Job Hunt Got You Stressed? Try A 15-Minute Vacation

Job Hunt Got You Stressed? Try A 15-Minute Vacation

2010-02-25 09:08:30

Engaging in competitive employment seeking is a draining, frustrating and time-consuming sport. Where you could expect a 5% response rate to your job applications 18 months ago, the number plummeted to well under 1% in the intervening months. Less than one out of 100 applications will get you a response (unless you’re a nurse and can go wherever you want to). One hundred responses will get you ten interviews. Ten interviews might get you a job or it might take 20 interviews. You do the math. It boils down to a lot of persistence in the midst of a lot of rejection.

Plus, the majority of Americans are ready to change their jobs if the opportunity presents itself. Only 42% of employees are satisfied with their jobs according to company reviews. And, according to the Conference Board, 22% expect to be in a new job by this time next year.
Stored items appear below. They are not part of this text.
/-- The bytes of the clusters' parts that do not fit the shadow storage. -/
def excessBytes (s : State) (tag : Nat) (d : Desc) : Nat :=
  ((((coresOf s tag).map clusterOf).eraseDups).map fun cl => swapBytes s tag cl - 65536 * d.shadow).sum

/-- Some cluster's part does not fit the shadow storage. -/
def swapExcess (s : State) (tag : Nat) (d : Desc) : Bool := decide (0 < excessBytes s tag d)

/-- A matrix instruction of the crews for which `p` holds is in flight. -/
def matrixOps (s : State) (p : Crew → Bool) : Bool :=
  s.ops.any fun e => (s.crew? e.2.crew).any p && match e.2.kind with
    | .matrix _ => true
    | _ => false

/-- A chain stands still at a pass boundary. -/
def ChainCtx.still (c : ChainCtx) : Bool := c.paused && ((c.work.map (·.flight)).getD []).isEmpty

/-- Pre-emption is requested of crews, and their chains pause (R276, R317). -/
def quiesceCrews (s : State) (p : Crew → Bool) : State :=
  (s.crews.filter fun e => p e.2 && e.2.state != .suspended && e.2.state != .draining).foldl (fun s e =>
    s.updCrew e.1 fun x => { x with req := { x.req with pre := true } }) s

def pauseChains (s : State) (g : Nat) (p : ChainCtx → Bool) (v : Bool) : State :=
  if (s.core g).chains.isEmpty then s
  else s.updCore g fun k => { k with chains := k.chains.map fun (e : Nat × ChainCtx) => (e.1, if p e.2 then { e.2 with paused := v } else e.2) }

/-- A SUSPENDED crew resumes: WAITING while what it waits for is still to come, READY otherwise (R76). Time SUSPENDED does not count for its
handler's watchdog (R322). -/
def resumeCrew (s : State) (c : Nat) : State :=
  match s.crew? c with
  | none => s
  | some x =>
    if x.state ≠ .suspended then s
    else
      let s := s.updCrew c fun x => { x with stamps := { x.stamps with handler := x.stamps.handler + (x.cycle s - x.stamps.suspended) } }
      if x.wait = .none then toReady s c else s.updCrew c fun x => { x with state := .waiting }

/-! ### Swapping out (R310, R319) -/

/-- CONTEXT_SAVE_START: every crew SUSPENDED, no matrix instruction in flight, every chain at a pass boundary. -/
def execContextSaveStart (tag : Nat) (s : State) : Host.Outcome State Fault Refusal :=
  .next (
    match s.ctx? tag with
    | some x =>
      if x.state == .suspending && (crewsOf s tag).all (fun e => e.2.state == .suspended) && !matrixOps s (fun c => c.seat.tag == tag) &&
          (coresOf s tag).all (fun g => (s.core g).chains.all fun e => e.2.tag != tag || e.2.still) &&
          s.convoys.all (fun e => e.2.tag != tag || e.2.started) then
        s.updCtx tag fun x => { x with state := .saving, savedAt := s.now }
      else s
    | none => s)

/-- An operation that stays as it is while its context is swapped out: a wait, or a bound-entry broadcast. -/
def OpKind.stays : OpKind → Bool
  | .barWait _ _ _ status _ _ => status.isNone
  | .armode .. => true
  | .chainStart _ _ ctx _ _ => ctx.isNone
  | .chainStop _ | .bound .. => true
  | _ => false

/-- Everything of the context that was still in flight has ended. -/
def swapReady (s : State) (tag : Nat) : Bool :=
  (crewsOf s tag).all (fun e => e.2.sq.isEmpty) &&
    s.ops.all fun e => e.2.kind.stays || !(s.crew? e.2.crew).any fun x => x.seat.tag == tag

/-- What is saved of one core. Delta latches are not (R207). -/
def saveCore (s : State) (tag g : Nat) : SavedCore :=
  let k := s.core g
  let gs := (groupsOf s tag).filter fun e => e.2.core == g
  let mine (a : Nat) : Bool := gs.any fun e => e.2.holds a
  let bar (n : Nat) : Bool := gs.any fun e => decide (e.2.bar0 ≤ n) && decide (n < e.2.bar0 + e.2.nbar)
  let chains := k.chains.filter fun e => e.2.tag == tag
  { core := g
    arrays := (k.arrays.filter fun e => mine e.1).map fun (e : Nat × Arr) => (e.1, { e.2 with latches := [] })
    bars := k.bars.filter fun e => bar e.1
    tiles := k.tiles.filter fun e => gs.any fun x => x.1 == e.2.group
    scratch := if k.scratch.owner.any fun o => gs.any fun x => x.1 == o then some k.scratch else none
    chains := chains
    gens := k.gens.filter fun e => chains.any fun c => c.1 == e.1
    locks := k.locks.filter fun e => e.2.tag == tag
    staging := k.staging.filter fun n => chains.any fun c => c.1 == n
    rc := k.rc.filter fun l => l.dirty && (s.crew? l.crew).any fun x => x.seat.tag == tag }

/-- The core without what was saved of it. -/
def dropSaved (s : State) (tag : Nat) (v : SavedCore) : State :=
  s.updCore v.core fun k =>
    { k with
      arrays := k.arrays.map fun (e : Nat × Arr) => (e.1, if (v.arrays.find? e.1).isSome then e.2.released else e.2)
      bars := k.bars.filter fun e => (v.bars.find? e.1).isNone
      tiles := k.tiles.filter fun e => (v.tiles.find? e.1).isNone
      scratch := if v.scratch.isSome then ⟨0, 0, none, []⟩ else k.scratch
      chains := k.chains.filter fun e => e.2.tag != tag
      locks := k.locks.filter fun e => e.2.tag != tag
      staging := if v.staging.isSome then none else k.staging
      rc := k.rc.filter fun l => !(s.crew? l.crew).any fun x => x.seat.tag == tag }

/-- The staging buffer that a swap saves: its context's number, the record's X2, and the bytes it holds. -/
def SavedCore.stagingBytes (v : SavedCore) : Option (Nat × Nat × List Byte) :=
  v.staging.bind fun n => ((v.chains.find? n).bind (·.work)).bind fun w =>
    if w.kind ≠ 8 ∨ w.buf.isEmpty then none else some (n, w.words.getD 5 0, w.buf)
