/-- LINK_RETRAINED, with this many spares newly mapped, at least one for each lane to be spared while spares are free: the buffer is replayed and
held requests go on. -/
def execLinkRetrained (link spares : Nat) (s : State) : Host.Outcome State Fault Refusal :=
  .next (
    match linkLanes link with
    | none => s
    | some (data, spare) =>
      let k := s.link link
      if k.state ≠ .retrain ∨ spare < k.spused + spares ∨ spares < min k.want.length (spare - k.spused) then s
      else if spares = 0 then
        s.updLink link fun k => Link.pump { k with state := if k.spused = 0 then .up else .degraded, want := [], sent := 0 }
      else
        let (f, s) := s.freeValue
        let new := spareMap k data (spare - k.spused) spares f
        linkEvent (s.updLink link fun k =>
          Link.pump { k with state := .degraded, spused := k.spused + spares, mapped := k.mapped ++ new, want := [], sent := 0 }) link 2)

def execLinkRetrainFailure (link : Nat) (s : State) : Host.Outcome State Fault Refusal :=
  .next (if (linkLanes link).isSome ∧ (s.link link).state = .retrain then linkFall s link else s)

/-- The eye word of a lane that has not been measured (log 5). -/
def Eye.reset : Eye := ⟨0, 255, 255, 255⟩

/-- MARGIN_ALARM: a horizontal margin is measured, and a vertical one, which the step does not carry (log 2); below THR the link writes event 4,
and with AUTO set it retrains and spares the lane (R351). -/
def execMarginAlarm (link lane margin : Nat) (s : State) : Host.Outcome State Fault Refusal :=
  .next (
    match linkLanes link with
    | none => s
    | some (data, spare) =>
      if data + spare ≤ lane then s
      else
        let e := (s.link link).eyes.getD lane Eye.reset
        let h := margin % 256
        let (f, s) := s.freeValue
        let e := { e with h := h, minh := min e.minh h, v := f % 256 }
        let s := s.updLink link fun k => { k with eyes := k.eyes.insert lane e }
        if e.thr ≤ e.minh then s
        else
          let s := laneEvent s link lane
          if (s.link link).auto then spareLane s link lane else s)

/-- The link status word (R351). WIDTH has eight bits; what it shows of a link with more lanes than they can say is not stated (log 2). -/
def Link.word (k : Link) (f : Nat) : Nat :=
  packFields [(3, k.state.code), (1, k.auto.toNat), (12, 0), (8, if k.width < 256 then k.width else f), (8, k.spused), (16, k.lost), (16, k.replay)]

/-- The eye word (R351). -/
def Eye.word (e : Eye) : Nat := packFields [(8, e.v), (8, e.h), (8, e.minh), (8, e.thr)]

/-- REPLAY_THRESHOLD: 16 replays in 1,750 cycles. -/
def execReplayThreshold (link : Nat) (s : State) : Host.Outcome State Fault Refusal :=
  .next (linkStep s link isUp fun k => { k with state := .retrain, replay := min (k.replay + 16) 65535 })

/-! ### Writes from outside (R147, R355) -/

/-- The writer that the directory records for the host and for peers: no core. -/
def outsideWriter : Nat := 1153

/-- Bytes written at their home by a party outside the package: the directory entries of the objects whose lines the L1s hold record it. -/
def outsideWrite (s : State) (pa : Nat) (l : List Byte) : State :=
  let lines := (List.range l.length).map fun i => lineOf (pa + i)
  let objs := (s.cores.flatMap fun k => k.2.l1.filterMap fun e => if lines.contains e.1 then some e.2.obj else none).eraseDups
  let s := writePhys s (l.mapIdx fun i b => (pa + i, b))
  { s with mem := objs.foldl (fun m o => noteWriter m o outsideWriter s.tick) s.mem }

/-- A migration holds writes to bytes of the range. -/
def rangeHeld (s : State) (pa n : Nat) : Bool := s.migs.any fun e => decide (e.2.old < pa + n) && decide (pa < e.2.old + e.2.size)

/-! ### Cletik (R356 to R358) -/

/-- The next flit of the replay buffer goes out. -/
def sendFlit (link : Nat) (s : State) : Host.Outcome State Fault Refusal :=
  .next (
    let k := s.link link
    if k.open && decide (k.sent < k.buffer.length) then s.updLink link fun k => { k with sent := k.sent + 1 } else s)

/-- What a KIND 3 flit returns: credit on each channel, and acknowledgements of flits that have gone out. How much, its payload says, whose layout
the spec does not give: the bits of `f` (log 2). -/
def Link.returned (k : Link) (f : Nat) : Link :=
  let n := f % (k.sent + 1)
  Link.pump { k with
    buffer := k.buffer.drop n
    sent := k.sent - n
    used := k.used.map fun (e : Nat × Nat) => (e.1, e.2 - f / 2 ^ (16 * (e.1 + 1)) % (e.2 + 1)) }
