-- ==== Sys2Proof/Certificates/Slice0/Obligations.lean ====
section
/-!
DEFINITION. Statements about the model, from the rules of the spec. Each docstring is the statement in words; where one rests on a choice of
the model it names the log entry.
-/
open Sys2Proof Sys2Proof.Machine

/-- For every instruction i that fails no check of R28 on its word alone and has a word w under the encoder (every row of the opcode table
but the event rows has one), decoding w gives i again: no operand, modifier or hint is dropped or moved, at any value the encoding admits.
-/
def Obligations.DecodeInvertsEncode : Prop := ∀ i w, i.wellFormed = true → encode i = some w → decodeWord w = .ok i

/-- For every 96-bit word w, if w decodes to an instruction i then i is well formed and its encoding is w: every reserved or unused bit of
a word that decodes is zero, and no two words decode to one instruction. -/
def Obligations.EncodeInvertsDecode : Prop := ∀ w i, decodeWord w = .ok i → i.wellFormed = true ∧ encode i = some w

/-- For every state in which home memory is in its canonical form (addresses strictly rising, no entry equal to what an unlisted address
reads as, log 4), the state that any step answers has it too: whichever instruction, event or outside access the step is. -/
def Obligations.StepKeepsMemoryCanonical : Prop := ∀ s t, MemoryOk s → step s = .next t → MemoryOk t

/-- After package reset memory lists nothing and is in its canonical form; no crew, context, operation or queue exists; MSTAT shows step 0
with neither READY nor FAULT; and the step after reset does not stop. -/
def Obligations.ResetHoldsCanonicalMemory : Prop :=
  MemoryOk State.reset ∧ State.reset.crews = [] ∧ State.reset.ctxs = [] ∧ State.reset.ops = [] ∧ State.reset.queues = [] ∧
    State.reset.mg.step = 0 ∧ State.reset.mg.ready = false ∧ State.reset.mg.fault = false ∧ Goes State.reset

/-- When crew c is given the turn, is ACTIVE, no event of the boundary comes first, and the twelve bytes at its pc (through the
translation of its context) are the word w: if w decodes to an instruction i, the step is exec of i with c as the current crew, followed
by what ends every step (crews whose waits are over, time); if w decodes to none, it is the step of a word that is no instruction. When a
step of an outside party stands due, is the first that no link and no migration holds, and the choice falls on it, the step is exec of that
step, which leaves the list; one that is not held is the first when it heads the list. A fetch whose page and that of pc + 8 translate, with
no poisoned line and no link down on the way, reads the byte of memory at the frame of each byte's own page as bits 8j + 7 to 8j of the word,
for j from 0 to 11. -/
def Obligations.StepRunsDecodedInstruction : Prop :=
  (∀ s c x w, s.turn = some c → ({ s with cur := c, turn := none } : State).crew? c = some x → x.state = .active →
    boundary { s with cur := c, turn := none } c = none → fetch { s with cur := c, turn := none } x = .word w →
    (∀ i, decodeWord w = .ok i → step s = afterStep (exec i { s with cur := c, turn := none })) ∧
    (∀ r, decodeWord w = .error r → step s = afterStep (exec (.notAnInstruction w) { s with cur := c, turn := none }))) ∧
  (∀ s i t, s.turn = none → nextDue s s.due = some (i, t) → Config.pick s.tick % (moves s).length = 0 →
    step s = afterStep (exec i { s with due := t })) ∧
  (∀ s i t, requestHeld s i = false → nextDue s (i :: t) = some (i, t)) ∧
  ∀ s x pa pb m m', translate s x.seat.core x.seat.tag x.ctl.pc.toNat .exec = .ok pa m →
    translate s x.seat.core x.seat.tag ((x.ctl.pc.toNat + 8) % 2 ^ 64) .exec = .ok pb m' →
    let byte (j : Nat) : Nat := if (x.ctl.pc.toNat + j) / 65536 = x.ctl.pc.toNat / 65536 then pa + j else pb + j - 8
    (∀ j < 12, s.mem.badLine (lineOf (byte j)) = false ∧ pathDown s x.seat.core (byte j) = false) →
    ∃ w, fetch s x = .word w ∧ ∀ j < 12, w.extractLsb' (8 * j) 8 = s.mem.read (byte j)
Let’s see: 22% of the workforce active looking to move now; 10% of the workforce currently unemployed; 43% ready to go if they can. Pretty much everyone who isn’t hanging on to their job for dear life is trying to get another one. It’s easy to see that this is the most competitive job hunting environment in decades (from the job hunter’s perspective).

You’d think that employers would be overjoyed by the opportunity to improve the quality of their team. Instead, the gatekeepers are in disarray (see Liz Ryan’s article about defective HR Departments) and employers can’t generally figure out what to do. That means it’s a hyper-competitive market with really contradictory signs and signals.

Bottom line is it’s really easy to let the seeming futility of a job hunt corner you. It’s not unreasonable for the stress to sneak up on you. One of the best things you can do for yourself is to set aside some time for meditation. Simply breathing regularly and deeply for 15 minutes can make a world of difference. A daily routine that includes a short segment of just sitting and breathing can reduce your blood pressure, help regain your optimism, give you a feeling of well being and keep the blahs at bay.

Here are some basic tips for effective relaxation by sitting and breathing:

1. Get in a comfortable place. (It’s a good idea to unplug and/or turn off the phone)
2. Sit comfortably. No particular posture is important. For these 15 minutes, your comfort is what’s important.
3. Start breathing regularly. Count to seven slowly while you breathe in. Count to seven slowly while you breathe out.
4. Focus your attention in the area of your heart; in the center of your chest.
5. Maintain the focus on your heart. Now breathe in and out through your heart.
6. Breathe deeply and easily. Keep counting
7. Try to feel a positive feeling. Remember a friend, a pet, a special occasion; Pick something that makes you feel good.

Do this for fifteen minutes at a time, once a day. The instructions are based on a scientific approach to meditation called Heart Coherence. Giving yourself a vacation like this each day will increase your odds on the battlefield.